- [Items from a data source]
_ _ _ _ _
/-- A register of the same name and another index is left. -/
theorem State.reg_setReg_index (s : State) (n : RegName) {i j : Nat} (w : Word) (h : j ≠ i) :
    (s.setReg n i w).reg n j = s.reg n j := by
  apply State.reg_setReg_other
  simp only [RegName.key]
  omega

@[simp] theorem State.actv_setActv_same (s : State) (n : RegName) (i : Nat) (w : Word) : (s.setActv n i w).actv n i = w := by
  simp [State.actv, State.setActv]

/-- An answer changes the answer alone. -/
@[simp] theorem State.ans_frame (s : State) (st : Status) (ws : List Word) :
    (s.ans st ws).pending = s.pending ∧
    (s.ans st ws).line = s.line ∧
    (s.ans st ws).free = s.free ∧
    (s.ans st ws).fc = s.fc ∧
    (s.ans st ws).regs = s.regs ∧
    (s.ans st ws).act = s.act ∧
    (s.ans st ws).tl = s.tl ∧
    (s.ans st ws).sw = s.sw ∧
    (s.ans st ws).lt = s.lt ∧
    (s.ans st ws).ff = s.ff ∧
    (s.ans st ws).cx = s.cx ∧
    (s.ans st ws).qe = s.qe ∧
    (s.ans st ws).tn = s.tn ∧
    (s.ans st ws).ln = s.ln ∧
    (s.ans st ws).tb = s.tb ∧
    (s.ans st ws).nc = s.nc ∧
    (s.ans st ws).hi = s.hi ∧
    (s.ans st ws).dp = s.dp ∧
    (s.ans st ws).ht = s.ht ∧
    (s.ans st ws).cf = s.cf ∧
    (s.ans st ws).gr = s.gr ∧
    (s.ans st ws).gp = s.gp ∧
    (s.ans st ws).pw = s.pw ∧
    (s.ans st ws).ms = s.ms ∧
    (s.ans st ws).was = s.was :=
  ⟨rfl, rfl, rfl, rfl, rfl, rfl, rfl, rfl, rfl, rfl, rfl, rfl, rfl, rfl, rfl, rfl, rfl, rfl, rfl, rfl, rfl, rfl, rfl, rfl, rfl⟩

/-- A register write changes the register file alone. -/
@[simp] theorem State.setReg_frame (s : State) (n : RegName) (i : Nat) (w : Word) :
    (s.setReg n i w).pending = s.pending ∧
    (s.setReg n i w).answer = s.answer ∧
    (s.setReg n i w).line = s.line ∧
    (s.setReg n i w).free = s.free ∧
    (s.setReg n i w).fc = s.fc ∧
    (s.setReg n i w).act = s.act ∧
    (s.setReg n i w).tl = s.tl ∧
    (s.setReg n i w).sw = s.sw ∧
    (s.setReg n i w).lt = s.lt ∧
    (s.setReg n i w).ff = s.ff ∧
    (s.setReg n i w).cx = s.cx ∧
    (s.setReg n i w).qe = s.qe ∧
    (s.setReg n i w).tn = s.tn ∧
    (s.setReg n i w).ln = s.ln ∧
    (s.setReg n i w).tb = s.tb ∧
    (s.setReg n i w).nc = s.nc ∧
    (s.setReg n i w).hi = s.hi ∧
    (s.setReg n i w).dp = s.dp ∧
    (s.setReg n i w).ht = s.ht ∧
    (s.setReg n i w).cf = s.cf ∧
    (s.setReg n i w).gr = s.gr ∧
    (s.setReg n i w).gp = s.gp ∧
    (s.setReg n i w).pw = s.pw ∧
    (s.setReg n i w).ms = s.ms ∧
    (s.setReg n i w).was = s.was :=
  ⟨rfl, rfl, rfl, rfl, rfl, rfl, rfl, rfl, rfl, rfl, rfl, rfl, rfl, rfl, rfl, rfl, rfl, rfl, rfl, rfl, rfl, rfl, rfl, rfl, rfl⟩

/-- A field write changes the register file alone. -/
@[simp] theorem State.setFld_frame (s : State) (n : RegName) (i hi lo v : Nat) :
    (s.setFld n i hi lo v).pending = s.pending ∧
    (s.setFld n i hi lo v).answer = s.answer ∧
    (s.setFld n i hi lo v).line = s.line ∧
    (s.setFld n i hi lo v).free = s.free ∧
    (s.setFld n i hi lo v).fc = s.fc ∧
    (s.setFld n i hi lo v).act = s.act ∧
    (s.setFld n i hi lo v).tl = s.tl ∧
    (s.setFld n i hi lo v).sw = s.sw ∧
    (s.setFld n i hi lo v).lt = s.lt ∧
    (s.setFld n i hi lo v).ff = s.ff ∧
    (s.setFld n i hi lo v).cx = s.cx ∧
    (s.setFld n i hi lo v).qe = s.qe ∧
    (s.setFld n i hi lo v).tn = s.tn ∧
    (s.setFld n i hi lo v).ln = s.ln ∧
    (s.setFld n i hi lo v).tb = s.tb ∧
    (s.setFld n i hi lo v).nc = s.nc ∧
    (s.setFld n i hi lo v).hi = s.hi ∧
    (s.setFld n i hi lo v).dp = s.dp ∧
    (s.setFld n i hi lo v).ht = s.ht ∧
    (s.setFld n i hi lo v).cf = s.cf ∧
    (s.setFld n i hi lo v).gr = s.gr ∧
    (s.setFld n i hi lo v).gp = s.gp ∧
    (s.setFld n i hi lo v).pw = s.pw ∧
    (s.setFld n i hi lo v).ms = s.ms ∧
    (s.setFld n i hi lo v).was = s.was :=
  ⟨rfl, rfl, rfl, rfl, rfl, rfl, rfl, rfl, rfl, rfl, rfl, rfl, rfl, rfl, rfl, rfl, rfl, rfl, rfl, rfl, rfl, rfl, rfl, rfl, rfl⟩

/-- A bit write changes the register file alone. -/
@[simp] theorem State.setBit_frame (s : State) (n : RegName) (i b : Nat) (v : Bool) :
    (s.setBit n i b v).pending = s.pending ∧
    (s.setBit n i b v).answer = s.answer ∧
    (s.setBit n i b v).line = s.line ∧
    (s.setBit n i b v).free = s.free ∧
    (s.setBit n i b v).fc = s.fc ∧
    (s.setBit n i b v).act = s.act ∧
    (s.setBit n i b v).tl = s.tl ∧
    (s.setBit n i b v).sw = s.sw ∧
    (s.setBit n i b v).lt = s.lt ∧
    (s.setBit n i b v).ff = s.ff ∧
    (s.setBit n i b v).cx = s.cx ∧
    (s.setBit n i b v).qe = s.qe ∧
    (s.setBit n i b v).tn = s.tn ∧
    (s.setBit n i b v).ln = s.ln ∧
    (s.setBit n i b v).tb = s.tb ∧
    (s.setBit n i b v).nc = s.nc ∧
    (s.setBit n i b v).hi = s.hi ∧
    (s.setBit n i b v).dp = s.dp ∧
    (s.setBit n i b v).ht = s.ht ∧
    (s.setBit n i b v).cf = s.cf ∧
    (s.setBit n i b v).gr = s.gr ∧
    (s.setBit n i b v).gp = s.gp ∧
    (s.setBit n i b v).pw = s.pw ∧
    (s.setBit n i b v).ms = s.ms ∧
    (s.setBit n i b v).was = s.was :=
  ⟨rfl, rfl, rfl, rfl, rfl, rfl, rfl, rfl, rfl, rfl, rfl, rfl, rfl, rfl, rfl, rfl, rfl, rfl, rfl, rfl, rfl, rfl, rfl, rfl, rfl⟩

/-- A count changes the register file alone. -/
@[simp] theorem State.count_frame (s : State) (n : RegName) (i hi lo k : Nat) :
    (s.count n i hi lo k).pending = s.pending ∧
    (s.count n i hi lo k).answer = s.answer ∧
    (s.count n i hi lo k).line = s.line ∧
    (s.count n i hi lo k).free = s.free ∧
    (s.count n i hi lo k).fc = s.fc ∧
    (s.count n i hi lo k).act = s.act ∧
    (s.count n i hi lo k).tl = s.tl ∧
    (s.count n i hi lo k).sw = s.sw ∧
    (s.count n i hi lo k).lt = s.lt ∧
    (s.count n i hi lo k).ff = s.ff ∧
    (s.count n i hi lo k).cx = s.cx ∧
    (s.count n i hi lo k).qe = s.qe ∧
    (s.count n i hi lo k).tn = s.tn ∧
    (s.count n i hi lo k).ln = s.ln ∧
    (s.count n i hi lo k).tb = s.tb ∧
    (s.count n i hi lo k).nc = s.nc ∧
    (s.count n i hi lo k).hi = s.hi ∧
    (s.count n i hi lo k).dp = s.dp ∧
    (s.count n i hi lo k).ht = s.ht ∧
    (s.count n i hi lo k).cf = s.cf ∧
    (s.count n i hi lo k).gr = s.gr ∧
    (s.count n i hi lo k).gp = s.gp ∧
    (s.count n i hi lo k).pw = s.pw ∧
    (s.count n i hi lo k).ms = s.ms ∧
    (s.count n i hi lo k).was = s.was :=
  ⟨rfl, rfl, rfl, rfl, rfl, rfl, rfl, rfl, rfl, rfl, rfl, rfl, rfl, rfl, rfl, rfl, rfl, rfl, rfl, rfl, rfl, rfl, rfl, rfl, rfl⟩

/-- An alarm changes the register file alone. -/
@[simp] theorem State.alarm_frame (s : State) :
    (s.alarm).pending = s.pending ∧
    (s.alarm).answer = s.answer ∧
    (s.alarm).line = s.line ∧
    (s.alarm).free = s.free ∧
    (s.alarm).fc = s.fc ∧
    (s.alarm).act = s.act ∧
    (s.alarm).tl = s.tl ∧
    (s.alarm).sw = s.sw ∧
    (s.alarm).lt = s.lt ∧
    (s.alarm).ff = s.ff ∧
    (s.alarm).cx = s.cx ∧
    (s.alarm).qe = s.qe ∧
    (s.alarm).tn = s.tn ∧
    (s.alarm).ln = s.ln ∧
    (s.alarm).tb = s.tb ∧
    (s.alarm).nc = s.nc ∧
    (s.alarm).hi = s.hi ∧
    (s.alarm).dp = s.dp ∧
    (s.alarm).ht = s.ht ∧
    (s.alarm).cf = s.cf ∧
    (s.alarm).gr = s.gr ∧
    (s.alarm).gp = s.gp ∧
    (s.alarm).pw = s.pw ∧
    (s.alarm).ms = s.ms ∧
    (s.alarm).was = s.was :=
  ⟨rfl, rfl, rfl, rfl, rfl, rfl, rfl, rfl, rfl, rfl, rfl, rfl, rfl, rfl, rfl, rfl, rfl, rfl, rfl, rfl, rfl, rfl, rfl, rfl, rfl⟩

/-- A register reset changes the register file alone. -/
@[simp] theorem State.resetReg_frame (s : State) (n : RegName) (i : Nat) :
    (s.resetReg n i).pending = s.pending ∧
    (s.resetReg n i).answer = s.answer ∧
    (s.resetReg n i).line = s.line ∧
    (s.resetReg n i).free = s.free ∧
    (s.resetReg n i).fc = s.fc ∧
    (s.resetReg n i).act = s.act ∧
    (s.resetReg n i).tl = s.tl ∧
    (s.resetReg n i).sw = s.sw ∧
    (s.resetReg n i).lt = s.lt ∧
    (s.resetReg n i).ff = s.ff ∧
    (s.resetReg n i).cx = s.cx ∧
    (s.resetReg n i).qe = s.qe ∧
    (s.resetReg n i).tn = s.tn ∧
    (s.resetReg n i).ln = s.ln ∧
    (s.resetReg n i).tb = s.tb ∧
    (s.resetReg n i).nc = s.nc ∧
    (s.resetReg n i).hi = s.hi ∧
    (s.resetReg n i).dp = s.dp ∧
    (s.resetReg n i).ht = s.ht ∧
    (s.resetReg n i).cf = s.cf ∧
    (s.resetReg n i).gr = s.gr ∧
    (s.resetReg n i).gp = s.gp ∧
    (s.resetReg n i).pw = s.pw ∧
    (s.resetReg n i).ms = s.ms ∧
    (s.resetReg n i).was = s.was :=
  ⟨rfl, rfl, rfl, rfl, rfl, rfl, rfl, rfl, rfl, rfl, rfl, rfl, rfl, rfl, rfl, rfl, rfl, rfl, rfl, rfl, rfl, rfl, rfl, rfl, rfl⟩

/-- A write of an active copy changes the active copies alone. -/
@[simp] theorem State.setActv_frame (s : State) (n : RegName) (i : Nat) (w : Word) :
    (s.setActv n i w).pending = s.pending ∧
    (s.setActv n i w).answer = s.answer ∧
    (s.setActv n i w).line = s.line ∧
    (s.setActv n i w).free = s.free ∧
    (s.setActv n i w).fc = s.fc ∧
    (s.setActv n i w).regs = s.regs ∧
    (s.setActv n i w).tl = s.tl ∧
    (s.setActv n i w).sw = s.sw ∧
    (s.setActv n i w).lt = s.lt ∧
    (s.setActv n i w).ff = s.ff ∧
    (s.setActv n i w).cx = s.cx ∧
    (s.setActv n i w).qe = s.qe ∧
    (s.setActv n i w).tn = s.tn ∧
    (s.setActv n i w).ln = s.ln ∧
    (s.setActv n i w).tb = s.tb ∧
    (s.setActv n i w).nc = s.nc ∧
    (s.setActv n i w).hi = s.hi ∧
    (s.setActv n i w).dp = s.dp ∧
    (s.setActv n i w).ht = s.ht ∧
    (s.setActv n i w).cf = s.cf ∧
    (s.setActv n i w).gr = s.gr ∧
    (s.setActv n i w).gp = s.gp ∧
    (s.setActv n i w).pw = s.pw ∧
    (s.setActv n i w).ms = s.ms ∧
    (s.setActv n i w).was = s.was :=
  ⟨rfl, rfl, rfl, rfl, rfl, rfl, rfl, rfl, rfl, rfl, rfl, rfl, rfl, rfl, rfl, rfl, rfl, rfl, rfl, rfl, rfl, rfl, rfl, rfl, rfl⟩

/-- An asserting source changes the dispatcher alone. -/
@[simp] theorem State.assertSrc_frame (s : State) (e : Nat) :
    (s.assertSrc e).pending = s.pending ∧
    (s.assertSrc e).answer = s.answer ∧
    (s.assertSrc e).line = s.line ∧
    (s.assertSrc e).free = s.free ∧
    (s.assertSrc e).fc = s.fc ∧
    (s.assertSrc e).regs = s.regs ∧
    (s.assertSrc e).act = s.act ∧
    (s.assertSrc e).tl = s.tl ∧
    (s.assertSrc e).sw = s.sw ∧
    (s.assertSrc e).lt = s.lt ∧
    (s.assertSrc e).ff = s.ff ∧
    (s.assertSrc e).cx = s.cx ∧
    (s.assertSrc e).qe = s.qe ∧
    (s.assertSrc e).tn = s.tn ∧
    (s.assertSrc e).ln = s.ln ∧
    (s.assertSrc e).tb = s.tb ∧
    (s.assertSrc e).nc = s.nc ∧
    (s.assertSrc e).hi = s.hi ∧
    (s.assertSrc e).ht = s.ht ∧
    (s.assertSrc e).cf = s.cf ∧
    (s.assertSrc e).gr = s.gr ∧
    (s.assertSrc e).gp = s.gp ∧
    (s.assertSrc e).pw = s.pw ∧
    (s.assertSrc e).ms = s.ms ∧
    (s.assertSrc e).was = s.was :=
  ⟨rfl, rfl, rfl, rfl, rfl, rfl, rfl, rfl, rfl, rfl, rfl, rfl, rfl, rfl, rfl, rfl, rfl, rfl, rfl, rfl, rfl, rfl, rfl, rfl, rfl⟩

/-- A record changes heartwood alone. -/
@[simp] theorem State.sendRec_frame (s : State) (d : RecDest) (r : BitVec 64) :
    (s.sendRec d r).pending = s.pending ∧
    (s.sendRec d r).answer = s.answer ∧
    (s.sendRec d r).line = s.line ∧
    (s.sendRec d r).free = s.free ∧
    (s.sendRec d r).fc = s.fc ∧
    (s.sendRec d r).regs = s.regs ∧
    (s.sendRec d r).act = s.act ∧
    (s.sendRec d r).tl = s.tl ∧
    (s.sendRec d r).sw = s.sw ∧
    (s.sendRec d r).lt = s.lt ∧
    (s.sendRec d r).ff = s.ff ∧
    (s.sendRec d r).cx = s.cx ∧
    (s.sendRec d r).qe = s.qe ∧
    (s.sendRec d r).tn = s.tn ∧
    (s.sendRec d r).ln = s.ln ∧
    (s.sendRec d r).tb = s.tb ∧
    (s.sendRec d r).nc = s.nc ∧
    (s.sendRec d r).hi = s.hi ∧
    (s.sendRec d r).dp = s.dp ∧
    (s.sendRec d r).cf = s.cf ∧
    (s.sendRec d r).gr = s.gr ∧
    (s.sendRec d r).gp = s.gp ∧
    (s.sendRec d r).pw = s.pw ∧
    (s.sendRec d r).ms = s.ms ∧
    (s.sendRec d r).was = s.was :=
  ⟨rfl, rfl, rfl, rfl, rfl, rfl, rfl, rfl, rfl, rfl, rfl, rfl, rfl, rfl, rfl, rfl, rfl, rfl, rfl, rfl, rfl, rfl, rfl, rfl, rfl⟩

/-- A record to an owner changes heartwood alone. -/
@[simp] theorem State.tellOwner_frame (s : State) (cls : Nat) (tag : Tag) (block code detail : Nat) :
    (s.tellOwner cls tag block code detail).pending = s.pending ∧
    (s.tellOwner cls tag block code detail).answer = s.answer ∧
    (s.tellOwner cls tag block code detail).line = s.line ∧
    (s.tellOwner cls tag block code detail).free = s.free ∧
    (s.tellOwner cls tag block code detail).fc = s.fc ∧
    (s.tellOwner cls tag block code detail).regs = s.regs ∧
    (s.tellOwner cls tag block code detail).act = s.act ∧
    (s.tellOwner cls tag block code detail).tl = s.tl ∧
    (s.tellOwner cls tag block code detail).sw = s.sw ∧
    (s.tellOwner cls tag block code detail).lt = s.lt ∧
    (s.tellOwner cls tag block code detail).ff = s.ff ∧
    (s.tellOwner cls tag block code detail).cx = s.cx ∧
    (s.tellOwner cls tag block code detail).qe = s.qe ∧
    (s.tellOwner cls tag block code detail).tn = s.tn ∧
    (s.tellOwner cls tag block code detail).ln = s.ln ∧
    (s.tellOwner cls tag block code detail).tb = s.tb ∧
    (s.tellOwner cls tag block code detail).nc = s.nc ∧
    (s.tellOwner cls tag block code detail).hi = s.hi ∧
    (s.tellOwner cls tag block code detail).dp = s.dp ∧
    (s.tellOwner cls tag block code detail).cf = s.cf ∧
    (s.tellOwner cls tag block code detail).gr = s.gr ∧
    (s.tellOwner cls tag block code detail).gp = s.gp ∧
    (s.tellOwner cls tag block code detail).pw = s.pw ∧
    (s.tellOwner cls tag block code detail).ms = s.ms ∧
    (s.tellOwner cls tag block code detail).was = s.was :=
  ⟨rfl, rfl, rfl, rfl, rfl, rfl, rfl, rfl, rfl, rfl, rfl, rfl, rfl, rfl, rfl, rfl, rfl, rfl, rfl, rfl, rfl, rfl, rfl, rfl, rfl⟩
_ _ _ _ _
- [Assigned task] Would you retype the lines above from the one with "(s.setBit n i b v).pending = s.pending ∧" down to the one with "(s.setBit n i b v).tb = s.tb ∧", word for word, both ends included and no other lines?

- [Reply to the exercise]
    (s.setBit n i b v).pending = s.pending ∧
    (s.setBit n i b v).answer = s.answer ∧
    (s.setBit n i b v).line = s.line ∧
    (s.setBit n i b v).free = s.free ∧
    (s.setBit n i b v).fc = s.fc ∧
    (s.setBit n i b v).act = s.act ∧
    (s.setBit n i b v).tl = s.tl ∧
    (s.setBit n i b v).sw = s.sw ∧
    (s.setBit n i b v).lt = s.lt ∧
    (s.setBit n i b v).ff = s.ff ∧
    (s.setBit n i b v).cx = s.cx ∧
    (s.setBit n i b v).qe = s.qe ∧
    (s.setBit n i b v).tn = s.tn ∧
    (s.setBit n i b v).ln = s.ln ∧
    (s.setBit n i b v).tb = s.tb ∧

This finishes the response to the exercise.